What the task requires: What you return should be each line of the data containing the string "some".

Data extract:
/-- R165: SRC_DECODE_BASIC for a length of 1 to 96 writes the canonical prefix, its length, the IPv4 payload and port 0, and CODE 0;
nothing else changes. -/
def Obligations.SrcDecodeBasicWritesFields : Prop :=
  ∀ (b : Nat) (s : State), 1 ≤ b → b ≤ 96 →
    exec (.srcDecodeBasic b) s = .next { s with
      pfx := mask128 s.buf b
      plen := BitVec.ofNat 8 b
      ipv4 := ((s.buf <<< b) >>> 96).setWidth 32
      port := 0
      status := s.status &&& 0xF8#8 }

/-- R168: SRC_DECODE_VENDOR, where the low 7 bits of BUF are 1 to 73, takes them as the length and writes the canonical prefix, the
length, the IPv4 payload and the port, and CODE 0; nothing else changes. -/
def Obligations.SrcDecodeVendorWritesFields : Prop :=
  ∀ s : State, 1 ≤ s.buf.toNat % 128 → s.buf.toNat % 128 ≤ 73 →
    exec .srcDecodeVendor s = .next { s with
      pfx := mask128 s.buf (s.buf.toNat % 128)
      plen := BitVec.ofNat 8 (s.buf.toNat % 128)
      ipv4 := ((s.buf <<< (s.buf.toNat % 128)) >>> 96).setWidth 32
      port := ((s.buf <<< (s.buf.toNat % 128 + 32)) >>> 112).setWidth 16
      status := s.status &&& 0xF8#8 }

/-- R145, R146, R165, R166, R168, R169: the lengths for which a decoder fails, with PREFIX_LENGTH (4) or OUT_OF_RANGE (3), STICKY set and
nothing else changed. -/
def Obligations.DecodersRejectLengths : Prop :=
  ∀ (b : Nat) (s : State),
    (57 ≤ b → exec (.dstDecode b) s = .next { s with status := (s.status &&& 0x78#8) ||| 0x83#8 }) ∧
    (b = 0 → exec (.srcDecodeBasic b) s = .next { s with status := (s.status &&& 0x78#8) ||| 0x84#8 }) ∧
    (97 ≤ b → exec (.srcDecodeBasic b) s = .next { s with status := (s.status &&& 0x78#8) ||| 0x83#8 }) ∧
    (s.buf.toNat % 128 = 0 → exec .srcDecodeVendor s = .next { s with status := (s.status &&& 0x78#8) ||| 0x84#8 }) ∧
    (74 ≤ s.buf.toNat % 128 → exec .srcDecodeVendor s = .next { s with status := (s.status &&& 0x78#8) ||| 0x83#8 })

/-- R170: (a) SRC_ENCODE then SRC_DECODE_VENDOR gives every field back for lengths 1 to 73; (b) SRC_ENCODE then `src.decode.basic`
gives prefix, length and IPv4 payload back for lengths 1 to 80, and port 0, so all of it only when PORT was 0. Two host
writes of CMD, from any state. -/
def Obligations.SourceRoundTrips : Prop :=
  (∀ s : State, 1 ≤ s.plen.toNat → s.plen.toNat ≤ 73 →
    ∃ e t, hostWrite 0x00 0x7 s = .next e ∧ hostWrite 0x00 0x9 e = .next t ∧
      statusCode t.status = 0 ∧ t.pfx = mask128 s.pfx s.plen.toNat ∧ t.plen = s.plen ∧ t.ipv4 = s.ipv4 ∧
      t.port = s.port) ∧
  (∀ s : State, 1 ≤ s.plen.toNat → s.plen.toNat ≤ 80 →
    ∃ e t, hostWrite 0x00 0x7 s = .next e ∧ hostWrite 0x00 (s.plen.toNat * 2 ^ 8 + 0x8) e = .next t ∧
      statusCode t.status = 0 ∧ t.pfx = mask128 s.pfx s.plen.toNat ∧ t.plen = s.plen ∧ t.ipv4 = s.ipv4 ∧
      t.port = 0 ∧ (t.port = s.port ↔ s.port = 0))

/-- R146, R149, R166, R169 (93 I1 to I3): a decoder does not read the padding or the unspecified bits: with them changed it writes the
same. -/
def Obligations.DecodersIgnoreUnspecifiedBits : Prop :=
  (∀ (b : Nat) (s : State) (v : Addr), b ≤ 56 → (∀ m, m < b + 72 → v.getMsbD m = s.buf.getMsbD m) →
    ∃ t, exec (.dstDecode b) s = .next t ∧ exec (.dstDecode b) { s with buf := v } = .next { t with buf := v }) ∧
  (∀ (b : Nat) (s : State) (v : Addr), b ≤ 96 → (∀ m, m < b + 32 → v.getMsbD m = s.buf.getMsbD m) →
    ∃ t, exec (.srcDecodeBasic b) s = .next t ∧
      exec (.srcDecodeBasic b) { s with buf := v } = .next { t with buf := v }) ∧
  (∀ (s : State) (v : Addr), s.buf.toNat % 128 ≤ 73 → v.toNat % 128 = s.buf.toNat % 128 →
    (∀ m, m < s.buf.toNat % 128 + 48 → v.getMsbD m = s.buf.getMsbD m) →
    ∃ t, exec .srcDecodeVendor s = .next t ∧ exec .srcDecodeVendor { s with buf := v } = .next { t with buf := v })

/-- R142, R160: the encoders use the canonical prefix only: bits of PFX past PLEN never reach BUF. -/
def Obligations.EncodersMaskThePrefix : Prop :=
  ∀ (s : State) (p : Addr), (∀ m, m < s.plen.toNat → p.getMsbD m = s.pfx.getMsbD m) →
    (∃ t, exec .dstEncode s = .next t ∧ exec .dstEncode { s with pfx := p } = .next { t with pfx := p }) ∧
    (∃ t, exec .srcEncode s = .next t ∧ exec .srcEncode { s with pfx := p } = .next { t with pfx := p })

/-- R26, R27: a successful decode leaves a canonical prefix whose length is in the decoder's range. -/
def Obligations.DecodedPrefixIsCanonical : Prop :=
  ∀ s t : State,
    (∀ b, exec (.dstDecode b) s = .next t → statusCode t.status = 0 →
      mask128 t.pfx t.plen.toNat = t.pfx ∧ t.plen.toNat = b ∧ b ≤ 56) ∧
    (∀ b, exec (.srcDecodeBasic b) s = .next t → statusCode t.status = 0 →
      mask128 t.pfx t.plen.toNat = t.pfx ∧ t.plen.toNat = b ∧ 1 ≤ b ∧ b ≤ 96) ∧
    (exec .srcDecodeVendor s = .next t → statusCode t.status = 0 →
      mask128 t.pfx t.plen.toNat = t.pfx ∧ 1 ≤ t.plen.toNat ∧ t.plen.toNat ≤ 73)

/-! ### The end of a command (60_exceptions.md) -/

/-- R202: every command, in every state, ends in the code the table gives: a failure sets STICKY and changes nothing else (CMD and
the operand registers among them), an illegal word gives code 5 with CMD holding it, a success gives code 0, and no command ends in
TOO_SHORT_TO_PARSE. -/
def Obligations.CommandsFollowTheErrorTable : Prop :=
  (∀ (i : Instr) (s : State) (k : ErrKind), errorTable i s = some k →
    exec i s = .next { s with status := (s.status &&& 0x78#8) ||| 0x80#8 ||| k.code.setWidth 8 } ∧ k ≠ .tooShortToParse) ∧
  (∀ (i : Instr) (s : State), errorTable i s = none →
    ∃ t, exec i s = .next t ∧ t.status = s.status &&& 0xF8#8) ∧
  (∀ (w : CmdWord) (s : State), (∃ e, decode w = .error e) →
    runCommand w s = .next { s with cmd := w, status := (s.status &&& 0x78#8) ||| 0x85#8 })

/-- R203: a command that ends with a code other than 0 has set STICKY and changed no other register, nor STATUS[6:3]. -/
def Obligations.FailureWritesOnlyStatus : Prop :=
  ∀ (i : Instr) (s t : State), exec i s = .next t → statusCode t.status ≠ 0 →
    statusSticky t.status = true ∧ statusReserved t.status = statusReserved s.status ∧ t = { s with status := t.status }

/-- R204: a command that ends with code 0 leaves STICKY as it was; STATUS[6:3] reads 0. -/
def Obligations.SuccessKeepsSticky : Prop :=
  ∀ (i : Instr) (s t : State), exec i s = .next t → statusCode t.status = 0 →
    statusSticky t.status = statusSticky s.status ∧ statusReserved t.status = statusReserved s.status ∧
    readReg .status t / 2 ^ 3 % 2 ^ 4 = 0

/-- R32: the frame of every command: no register outside its row of the write matrix changes but STATUS; the host's queue and its
answers stay (log entries 1 and 2). -/
def Obligations.CommandsKeepTheWriteMatrix : Prop :=
  ∀ (i : Instr) (s t : State), exec i s = .next t →
    (∀ r, r ≠ .status → r ∉ resultRegs i → readReg r t = readReg r s) ∧ t.input = s.input ∧ t.readLog = s.readLog

/-- R48: a command repeated at once changes nothing more: it ends in the state the first run left. -/
def Obligations.CommandsAreIdempotent : Prop :=
  ∀ (i : Instr) (s t : State), exec i s = .next t → exec i t = .next t

/-- R35, R66: a command's outcome and results depend only on its fields and on the registers its rule lists. -/
def Obligations.CommandsReadOnlyTheirOperands : Prop :=
  ∀ (i : Instr) (s s' : State), (∀ r ∈ operandRegs i, readReg r s = readReg r s') →
    ∃ t t', exec i s = .next t ∧ exec i s' = .next t' ∧ statusCode t.status = statusCode t'.status ∧
      (statusCode t.status = 0 → ∀ r ∈ resultRegs i, readReg r t = readReg r t')

/-! ### The port, reset and runs (20_memory.md, 70_reset_and_hazards.md) -/

/-- R46, R48: a HostRead gives the register's value and changes no register. (Where the waiting read and the answer stand is the model's:
log entries 1 and 2.) -/
def Obligations.HostReadHasNoSideEffect : Prop :=
  (∀ (s : State) (id : BitVec 5) (rest : List Input), s.input = .read id :: rest →
    step s = .next { s with input := rest, readLog := s.readLog ++ [⟨id, hostRead id s⟩] }) ∧
  (∀ s : State,
    hostRead 0x00 s = s.cmd.toNat ∧ hostRead 0x01 s = (s.status &&& 0x87#8).toNat ∧ hostRead 0x02 s = s.buf.toNat ∧
    hostRead 0x03 s = s.din.toNat ∧ hostRead 0x04 s = s.dout.toNat ∧ hostRead 0x05 s = s.pfx.toNat ∧
    hostRead 0x06 s = s.plen.toNat ∧ hostRead 0x07 s = s.ipv4.toNat ∧ hostRead 0x08 s = s.port.toNat ∧
    hostRead 0x09 s = s.args.toNat ∧ hostRead 0x0A s = s.qfi.toNat ∧ hostRead 0x0B s = s.rf.toNat ∧
    hostRead 0x0C s = s.uf.toNat ∧ hostRead 0x0D s = s.pduid.toNat)

/-- R46: a HostWrite of a data register sets it and changes nothing else. -/
def Obligations.HostWriteSetsItsRegister : Prop :=
  ∀ (s : State) (v : Nat),
    (v < 2 ^ 128 → hostWrite 0x02 v s = .next { s with buf := BitVec.ofNat 128 v }) ∧
    (v < 2 ^ 128 → hostWrite 0x03 v s = .next { s with din := BitVec.ofNat 128 v }) ∧
    (v < 2 ^ 128 → hostWrite 0x05 v s = .next { s with pfx := BitVec.ofNat 128 v }) ∧
    (v < 2 ^ 8 → hostWrite 0x06 v s = .next { s with plen := BitVec.ofNat 8 v }) ∧
    (v < 2 ^ 32 → hostWrite 0x07 v s = .next { s with ipv4 := BitVec.ofNat 32 v }) ∧
    (v < 2 ^ 16 → hostWrite 0x08 v s = .next { s with port := BitVec.ofNat 16 v }) ∧
    (v < 2 ^ 40 → hostWrite 0x09 v s = .next { s with args := BitVec.ofNat 40 v }) ∧
    (v < 2 ^ 6 → hostWrite 0x0A v s = .next { s with qfi := BitVec.ofNat 6 v }) ∧
    (v < 2 ^ 1 → hostWrite 0x0B v s = .next { s with rf := BitVec.ofNat 1 v }) ∧
    (v < 2 ^ 1 → hostWrite 0x0C v s = .next { s with uf := BitVec.ofNat 1 v }) ∧
    (v < 2 ^ 32 → hostWrite 0x0D v s = .next { s with pduid := BitVec.ofNat 32 v })

/-- R22, R46: a HostWrite of STATUS clears STICKY where bit 7 of the value is 1 and changes no other bit. -/
def Obligations.StatusIsWriteOneToClear : Prop :=
  ∀ (s : State) (v : Nat), v < 2 ^ 8 →
    hostWrite 0x01 v s = .next { s with status := if 2 ^ 7 ≤ v then s.status &&& 0x7F#8 else s.status }

/-- R21, R46: a register the host writes reads back as written, STATUS and DOUT apart; CMD too, whatever the command did. -/
def Obligations.WriteThenReadReturnsTheValue : Prop :=
  ∀ (s : State) (r : Reg) (v : Nat), r ≠ .status → r ≠ .dout → v < 2 ^ r.width →
    ∃ t, hostWrite r.id v s = .next t ∧ hostRead r.id t = v

/-- R33: a reserved number reads 0, and a write to it has no effect. -/
def Obligations.ReservedNumbersHoldNothing : Prop :=
  ∀ (s : State) (id : BitVec 5), 0x0E ≤ id.toNat → hostRead id s = 0 ∧ ∀ v : Nat, hostWrite id v s = .next s

/-- 93 I16 (log entry 4): a HostWrite of a value wider than its register is refused, and only that is. -/
def Obligations.OnlyTooWideWritesAreRefused : Prop :=
  ∀ (s : State) (r : Refusal), step s = .refused r ↔
    (r = .valueWiderThanRegister ∧
      ∃ (x : Reg) (v : Nat) (rest : List Input), s.input = .write x.id v :: rest ∧ 2 ^ x.width ≤ v)

/-- R51: one step takes the oldest waiting access, and no other, and it completes before the next one; with none waiting nothing
happens (R215). (The queue and the idle step are the model's: log entries 1 and 14.) -/
def Obligations.StepServesTheOldestAccess : Prop :=
  (∀ s : State, s.input = [] → step s = .next s) ∧
  (∀ (s : State) (a : Input) (rest : List Input), s.input = a :: rest → step s = takeInput a { s with input := rest }) ∧
  (∀ s t : State, step s = .next t → t.input = s.input.tail)

/-- R230: reset sets every register to 0, whatever the state, and runs no command; every register is 0 in the state after reset. That
reset leaves `input` and `readLog` as they were is the model's own (log entry 13, DEDUCED), not R230's. -/
def Obligations.ResetZeroesEveryRegister : Prop :=
  (∀ s : State, takeInput .reset s =
    .next { cmd := 0, status := 0, buf := 0, din := 0, dout := 0, pfx := 0, plen := 0, ipv4 := 0, port := 0,
            args := 0, qfi := 0, rf := 0, uf := 0, pduid := 0, input := s.input, readLog := s.readLog }) ∧
  (∀ r : Reg, readReg r State.reset = 0)

/-- R231: the commands on the reset values; none of the nine ends in ILLEGAL_CMD. -/
def Obligations.CommandsAfterReset : Prop :=
  exec .dstEncode State.reset = .next State.reset ∧
  exec .srcEncode State.reset = .next State.reset ∧
  exec .srcDecodeVendor State.reset = .next { State.reset with status := 0x84 } ∧
  (∀ b n : Nat, b + 8 * n ≤ 128 →
    exec (.extract b n) State.reset = .next State.reset ∧ exec (.insert b n) State.reset = .next State.reset) ∧
  (∀ i : Instr, ∃ t, exec i State.reset = .next t ∧ statusCode t.status ≠ 5)

/-- R22, R201, R202 (93 I13, I14): every step keeps STATUS legal: reserved bits 0, and a code that some command produces. -/
def Obligations.StepKeepsStatusLegal : Prop :=
  ∀ s t : State, StatusLegal s → step s = .next t → StatusLegal t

Task result:
  (∀ (i : Instr) (s : State) (k : ErrKind), errorTable i s = some k →
/-- R22, R201, R202 (93 I13, I14): every step keeps STATUS legal: reserved bits 0, and a code that some command produces. -/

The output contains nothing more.